WHAT TO PRODUCE - The full listing should be set down again precisely.

DATA FOR THIS EXERCISE -
-- ==== Sys2Proof/Machine/Step.lean ====
section
/-! DEFINITION. One step of the machine, and a state whose next step runs a given instruction. -/

namespace Sys2Proof.Machine

/-- A message of another module's root comes over the fabric (R341). -/
def overFabric (s : State) (f : State → State) : State := if fabricDown s then s else f s

/-- One turn. Only events stand on the agenda by name: an instruction is issued by its core, and an event whose
port is down does not come. -/
def runTurn (x : Turn) (s : State) : Host.Outcome State Fault Refusal :=
  match x with
  | .core c => coreTurn exec c s
  | .event i => if (form i).isNone && mayOccur s i then exec i s else .next s
  | .evict core va => .next (evictPage s core va)
  | .upset core line bits => .next (upsetLine s core line bits)
  | .remap lo n => .next (remapPages s lo n)
  | .join part modules => .next (joinDomain s part modules)
  | .farGrid part module pasid hdr h => .next (overFabric s fun s => joinFar s part module pasid hdr h)
  | .farStart grid die => .next (overFabric s fun s => farStart s grid die)
  | .farRange grid range => .next (overFabric s fun s => grantFar s grid range)
  | .farRaise grid cause => .next (overFabric s fun s => farRaise s grid cause)
  | .farShut part module dies => .next (overFabric s fun s => farShut s part module dies)
  | .farWant part module wants => .next (overFabric s fun s => farWant s part module wants)
  | .engineStep op => .next (engineStep s op)
  | .coreFail core => .next (failCore s core)
  | .readFail op pa n timeout => .next (failRead s op pa n timeout)
  | .writeFail die => .next (failWrite s die)

/-- One step: the head of the agenda, or what the machine is ready to do, and all that follows of itself. -/
def step (s : State) : Host.Outcome State Fault Refusal :=
  let r := match nextTurn s with
    | some x => runTurn x { s with agenda := s.agenda.drop 1, ticks := s.ticks + 1 }
    | none => .next { s with ticks := s.ticks + 1 }
  match r with
  | .next s => .next (settle s)
  | .fault f => .fault f
  | .refused x => .refused x

/-- `s` with an instruction stored where the next step fetches it (`placeWord`). -/
def State.withFetchWord (s : State) (nbits w : Nat) : State := placeWord s (w % 2 ^ nbits)

end Sys2Proof.Machine
end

TASK OUTPUT -
-- ==== Sys2Proof/Machine/Step.lean ====
section
/-! DEFINITION. One step of the machine, and a state whose next step runs a given instruction. -/

namespace Sys2Proof.Machine

/-- A message of another module's root comes over the fabric (R341). -/
def overFabric (s : State) (f : State → State) : State := if fabricDown s then s else f s

/-- One turn. Only events stand on the agenda by name: an instruction is issued by its core, and an event whose
port is down does not come. -/
def runTurn (x : Turn) (s : State) : Host.Outcome State Fault Refusal :=
  match x with
  | .core c => coreTurn exec c s
  | .event i => if (form i).isNone && mayOccur s i then exec i s else .next s
  | .evict core va => .next (evictPage s core va)
  | .upset core line bits => .next (upsetLine s core line bits)
  | .remap lo n => .next (remapPages s lo n)
  | .join part modules => .next (joinDomain s part modules)
  | .farGrid part module pasid hdr h => .next (overFabric s fun s => joinFar s part module pasid hdr h)
  | .farStart grid die => .next (overFabric s fun s => farStart s grid die)
  | .farRange grid range => .next (overFabric s fun s => grantFar s grid range)
  | .farRaise grid cause => .next (overFabric s fun s => farRaise s grid cause)
  | .farShut part module dies => .next (overFabric s fun s => farShut s part module dies)
  | .farWant part module wants => .next (overFabric s fun s => farWant s part module wants)
  | .engineStep op => .next (engineStep s op)
  | .coreFail core => .next (failCore s core)
  | .readFail op pa n timeout => .next (failRead s op pa n timeout)
  | .writeFail die => .next (failWrite s die)

/-- One step: the head of the agenda, or what the machine is ready to do, and all that follows of itself. -/
def step (s : State) : Host.Outcome State Fault Refusal :=
  let r := match nextTurn s with
    | some x => runTurn x { s with agenda := s.agenda.drop 1, ticks := s.ticks + 1 }
    | none => .next { s with ticks := s.ticks + 1 }
  match r with
  | .next s => .next (settle s)
  | .fault f => .fault f
  | .refused x => .refused x

/-- `s` with an instruction stored where the next step fetches it (`placeWord`). -/
def State.withFetchWord (s : State) (nbits w : Nat) : State := placeWord s (w % 2 ^ nbits)

end Sys2Proof.Machine
end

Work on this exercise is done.